## PROBLEM DESCRIPTION
In the records that follow, find the line with "let pin := c.pins.find? (·.table = t)"; from there, retype every line exactly through the line with "u => .next u", which also belongs to the answer.

## Stored data entries
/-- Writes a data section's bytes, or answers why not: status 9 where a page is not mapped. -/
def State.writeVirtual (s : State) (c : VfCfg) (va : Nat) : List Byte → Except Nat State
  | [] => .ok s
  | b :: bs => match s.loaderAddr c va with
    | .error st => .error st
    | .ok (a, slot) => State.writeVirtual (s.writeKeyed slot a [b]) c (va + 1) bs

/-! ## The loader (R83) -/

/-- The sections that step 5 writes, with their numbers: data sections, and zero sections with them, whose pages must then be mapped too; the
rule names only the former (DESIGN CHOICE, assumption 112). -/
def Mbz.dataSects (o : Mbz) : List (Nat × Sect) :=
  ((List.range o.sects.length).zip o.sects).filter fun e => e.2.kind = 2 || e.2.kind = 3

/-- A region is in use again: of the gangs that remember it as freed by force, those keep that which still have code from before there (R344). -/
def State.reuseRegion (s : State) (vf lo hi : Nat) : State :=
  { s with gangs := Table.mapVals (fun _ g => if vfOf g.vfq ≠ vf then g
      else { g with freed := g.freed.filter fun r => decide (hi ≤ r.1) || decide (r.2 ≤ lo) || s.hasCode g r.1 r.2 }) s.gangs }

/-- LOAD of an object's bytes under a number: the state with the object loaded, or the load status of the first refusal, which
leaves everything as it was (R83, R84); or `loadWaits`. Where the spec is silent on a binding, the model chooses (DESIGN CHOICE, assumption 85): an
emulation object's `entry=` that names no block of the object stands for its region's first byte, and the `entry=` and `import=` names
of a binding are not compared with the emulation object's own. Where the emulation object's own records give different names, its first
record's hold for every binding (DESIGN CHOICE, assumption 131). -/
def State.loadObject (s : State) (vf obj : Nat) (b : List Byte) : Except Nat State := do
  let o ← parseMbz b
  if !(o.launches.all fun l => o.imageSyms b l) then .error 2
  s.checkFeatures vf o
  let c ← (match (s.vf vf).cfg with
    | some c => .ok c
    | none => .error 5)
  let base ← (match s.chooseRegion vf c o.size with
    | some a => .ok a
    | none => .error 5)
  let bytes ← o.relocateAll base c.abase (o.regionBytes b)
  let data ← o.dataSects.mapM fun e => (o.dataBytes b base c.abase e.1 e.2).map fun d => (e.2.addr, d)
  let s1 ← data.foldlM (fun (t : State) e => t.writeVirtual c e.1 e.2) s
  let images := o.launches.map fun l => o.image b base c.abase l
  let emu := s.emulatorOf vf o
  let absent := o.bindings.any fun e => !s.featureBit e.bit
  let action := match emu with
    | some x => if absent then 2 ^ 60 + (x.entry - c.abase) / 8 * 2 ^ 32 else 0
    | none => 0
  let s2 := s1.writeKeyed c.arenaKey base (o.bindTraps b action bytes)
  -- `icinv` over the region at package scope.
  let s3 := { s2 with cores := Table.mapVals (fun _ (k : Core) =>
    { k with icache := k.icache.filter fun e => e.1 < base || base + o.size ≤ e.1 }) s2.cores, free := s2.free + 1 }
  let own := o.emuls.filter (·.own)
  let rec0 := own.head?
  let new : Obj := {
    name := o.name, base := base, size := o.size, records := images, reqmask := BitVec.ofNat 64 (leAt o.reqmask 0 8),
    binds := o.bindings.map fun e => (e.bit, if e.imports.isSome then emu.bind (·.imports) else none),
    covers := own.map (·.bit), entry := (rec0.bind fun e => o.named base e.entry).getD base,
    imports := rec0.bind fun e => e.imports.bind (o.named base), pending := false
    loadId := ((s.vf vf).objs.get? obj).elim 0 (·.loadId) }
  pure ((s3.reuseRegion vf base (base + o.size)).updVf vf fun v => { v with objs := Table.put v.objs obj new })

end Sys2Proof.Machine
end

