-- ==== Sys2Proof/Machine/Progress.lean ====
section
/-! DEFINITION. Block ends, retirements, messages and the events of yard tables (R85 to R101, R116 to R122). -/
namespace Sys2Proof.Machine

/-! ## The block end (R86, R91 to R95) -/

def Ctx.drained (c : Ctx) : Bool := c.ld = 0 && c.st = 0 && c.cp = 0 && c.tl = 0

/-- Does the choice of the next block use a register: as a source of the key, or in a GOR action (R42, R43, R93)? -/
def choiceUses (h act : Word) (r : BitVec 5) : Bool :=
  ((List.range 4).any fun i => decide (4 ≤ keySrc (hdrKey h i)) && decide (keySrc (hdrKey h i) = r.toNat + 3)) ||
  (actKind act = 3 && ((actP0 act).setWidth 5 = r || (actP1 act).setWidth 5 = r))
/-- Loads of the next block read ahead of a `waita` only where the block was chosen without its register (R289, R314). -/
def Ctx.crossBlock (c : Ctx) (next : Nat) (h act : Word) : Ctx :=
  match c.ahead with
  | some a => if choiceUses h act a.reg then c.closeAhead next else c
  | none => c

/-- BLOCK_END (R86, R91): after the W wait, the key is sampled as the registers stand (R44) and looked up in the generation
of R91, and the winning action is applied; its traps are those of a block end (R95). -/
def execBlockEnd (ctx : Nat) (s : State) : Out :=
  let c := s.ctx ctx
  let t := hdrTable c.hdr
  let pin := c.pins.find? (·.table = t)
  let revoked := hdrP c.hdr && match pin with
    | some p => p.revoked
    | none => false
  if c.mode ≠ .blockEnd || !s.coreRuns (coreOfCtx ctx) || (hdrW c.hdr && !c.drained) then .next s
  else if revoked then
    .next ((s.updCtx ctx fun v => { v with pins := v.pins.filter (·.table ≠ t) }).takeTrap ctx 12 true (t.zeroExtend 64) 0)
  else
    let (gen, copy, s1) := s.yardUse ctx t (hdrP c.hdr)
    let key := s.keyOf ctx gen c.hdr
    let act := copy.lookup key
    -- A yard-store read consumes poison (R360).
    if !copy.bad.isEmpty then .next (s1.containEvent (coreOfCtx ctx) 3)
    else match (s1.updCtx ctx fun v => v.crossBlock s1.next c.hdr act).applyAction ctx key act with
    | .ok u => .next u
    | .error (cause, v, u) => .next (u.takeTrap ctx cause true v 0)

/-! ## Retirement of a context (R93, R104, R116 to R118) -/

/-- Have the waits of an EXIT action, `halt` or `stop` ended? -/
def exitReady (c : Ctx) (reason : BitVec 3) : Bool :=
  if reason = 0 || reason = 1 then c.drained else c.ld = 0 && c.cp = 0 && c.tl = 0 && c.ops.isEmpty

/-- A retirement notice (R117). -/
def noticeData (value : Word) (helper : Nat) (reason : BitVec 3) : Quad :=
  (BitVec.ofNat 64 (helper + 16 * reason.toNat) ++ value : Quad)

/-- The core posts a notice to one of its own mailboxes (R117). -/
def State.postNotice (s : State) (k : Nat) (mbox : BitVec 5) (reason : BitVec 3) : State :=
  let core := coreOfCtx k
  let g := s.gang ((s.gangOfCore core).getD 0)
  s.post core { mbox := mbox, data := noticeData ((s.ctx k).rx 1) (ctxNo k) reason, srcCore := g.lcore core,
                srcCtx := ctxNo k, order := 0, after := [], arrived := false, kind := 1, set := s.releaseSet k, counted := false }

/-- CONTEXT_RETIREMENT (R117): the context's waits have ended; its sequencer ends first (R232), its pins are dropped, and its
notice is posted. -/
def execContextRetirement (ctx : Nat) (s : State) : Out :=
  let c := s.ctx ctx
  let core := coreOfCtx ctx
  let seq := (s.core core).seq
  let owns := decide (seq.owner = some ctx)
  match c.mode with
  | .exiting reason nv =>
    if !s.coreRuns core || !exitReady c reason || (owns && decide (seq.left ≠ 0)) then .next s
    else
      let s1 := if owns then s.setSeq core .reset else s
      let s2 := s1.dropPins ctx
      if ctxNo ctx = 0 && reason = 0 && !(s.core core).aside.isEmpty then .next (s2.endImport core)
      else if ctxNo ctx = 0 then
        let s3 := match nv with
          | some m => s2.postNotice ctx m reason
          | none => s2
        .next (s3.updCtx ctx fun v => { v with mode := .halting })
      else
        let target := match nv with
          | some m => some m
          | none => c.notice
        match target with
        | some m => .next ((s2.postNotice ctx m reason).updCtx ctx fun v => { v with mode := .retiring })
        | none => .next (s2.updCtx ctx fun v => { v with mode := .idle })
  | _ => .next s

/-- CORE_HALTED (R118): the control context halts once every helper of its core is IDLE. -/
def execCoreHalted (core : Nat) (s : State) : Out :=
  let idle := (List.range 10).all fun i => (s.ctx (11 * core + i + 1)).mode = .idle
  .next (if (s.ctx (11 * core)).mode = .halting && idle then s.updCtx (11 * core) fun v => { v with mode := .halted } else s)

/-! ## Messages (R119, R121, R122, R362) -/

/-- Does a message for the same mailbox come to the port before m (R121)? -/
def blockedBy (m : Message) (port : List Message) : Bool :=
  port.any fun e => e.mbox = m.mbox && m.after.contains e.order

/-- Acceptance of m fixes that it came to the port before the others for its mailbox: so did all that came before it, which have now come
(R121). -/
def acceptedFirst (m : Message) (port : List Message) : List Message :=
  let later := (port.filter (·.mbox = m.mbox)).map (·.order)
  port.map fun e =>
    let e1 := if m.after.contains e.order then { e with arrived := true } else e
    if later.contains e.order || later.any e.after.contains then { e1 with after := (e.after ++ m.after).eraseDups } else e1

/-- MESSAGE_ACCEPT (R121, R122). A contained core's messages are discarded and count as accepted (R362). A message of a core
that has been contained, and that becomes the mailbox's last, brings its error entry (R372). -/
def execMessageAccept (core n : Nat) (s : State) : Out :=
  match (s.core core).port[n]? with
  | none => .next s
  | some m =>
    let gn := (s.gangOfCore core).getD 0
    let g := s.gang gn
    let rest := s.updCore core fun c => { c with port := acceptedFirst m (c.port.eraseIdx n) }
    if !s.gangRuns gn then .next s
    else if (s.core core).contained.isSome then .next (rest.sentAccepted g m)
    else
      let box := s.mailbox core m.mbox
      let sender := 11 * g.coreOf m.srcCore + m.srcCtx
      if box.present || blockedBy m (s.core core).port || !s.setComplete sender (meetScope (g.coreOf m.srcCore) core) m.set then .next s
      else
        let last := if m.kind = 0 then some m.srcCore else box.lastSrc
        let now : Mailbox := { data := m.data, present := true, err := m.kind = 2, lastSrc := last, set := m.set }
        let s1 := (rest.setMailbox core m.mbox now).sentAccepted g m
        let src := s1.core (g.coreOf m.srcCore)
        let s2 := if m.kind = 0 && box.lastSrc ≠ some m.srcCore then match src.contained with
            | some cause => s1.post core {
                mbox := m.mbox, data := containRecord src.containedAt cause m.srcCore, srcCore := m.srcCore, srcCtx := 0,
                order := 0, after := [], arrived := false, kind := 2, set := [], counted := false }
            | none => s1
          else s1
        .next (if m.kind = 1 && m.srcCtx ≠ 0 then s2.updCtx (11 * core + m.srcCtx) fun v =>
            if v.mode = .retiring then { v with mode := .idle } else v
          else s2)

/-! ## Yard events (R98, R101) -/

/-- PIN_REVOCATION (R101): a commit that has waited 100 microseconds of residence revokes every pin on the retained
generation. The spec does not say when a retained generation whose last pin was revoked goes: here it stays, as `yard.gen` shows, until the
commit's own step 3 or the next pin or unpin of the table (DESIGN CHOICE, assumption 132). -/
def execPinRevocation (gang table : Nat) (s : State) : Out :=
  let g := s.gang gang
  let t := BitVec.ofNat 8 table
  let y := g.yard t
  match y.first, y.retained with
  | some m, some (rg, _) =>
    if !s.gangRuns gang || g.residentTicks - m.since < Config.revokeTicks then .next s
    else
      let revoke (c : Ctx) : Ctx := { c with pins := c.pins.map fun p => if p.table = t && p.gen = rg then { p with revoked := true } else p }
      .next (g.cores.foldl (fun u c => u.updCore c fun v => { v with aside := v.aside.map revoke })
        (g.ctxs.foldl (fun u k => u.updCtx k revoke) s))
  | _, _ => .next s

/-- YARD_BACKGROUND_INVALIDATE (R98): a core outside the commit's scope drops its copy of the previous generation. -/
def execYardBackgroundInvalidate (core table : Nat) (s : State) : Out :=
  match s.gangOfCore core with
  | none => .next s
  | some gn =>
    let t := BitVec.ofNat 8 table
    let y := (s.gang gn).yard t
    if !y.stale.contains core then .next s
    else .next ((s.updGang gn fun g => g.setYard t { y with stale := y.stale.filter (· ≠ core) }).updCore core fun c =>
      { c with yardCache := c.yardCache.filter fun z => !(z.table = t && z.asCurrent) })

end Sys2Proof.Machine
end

## EXERCISE RESULT
  let pin := c.pins.find? (·.table = t)
  let revoked := hdrP c.hdr && match pin with
    | some p => p.revoked
    | none => false
  if c.mode ≠ .blockEnd || !s.coreRuns (coreOfCtx ctx) || (hdrW c.hdr && !c.drained) then .next s
  else if revoked then
    .next ((s.updCtx ctx fun v => { v with pins := v.pins.filter (·.table ≠ t) }).takeTrap ctx 12 true (t.zeroExtend 64) 0)
  else
    let (gen, copy, s1) := s.yardUse ctx t (hdrP c.hdr)
    let key := s.keyOf ctx gen c.hdr
    let act := copy.lookup key
    -- A yard-store read consumes poison (R360).
    if !copy.bad.isEmpty then .next (s1.containEvent (coreOfCtx ctx) 3)
    else match (s1.updCtx ctx fun v => v.crossBlock s1.next c.hdr act).applyAction ctx key act with
    | .ok u => .next u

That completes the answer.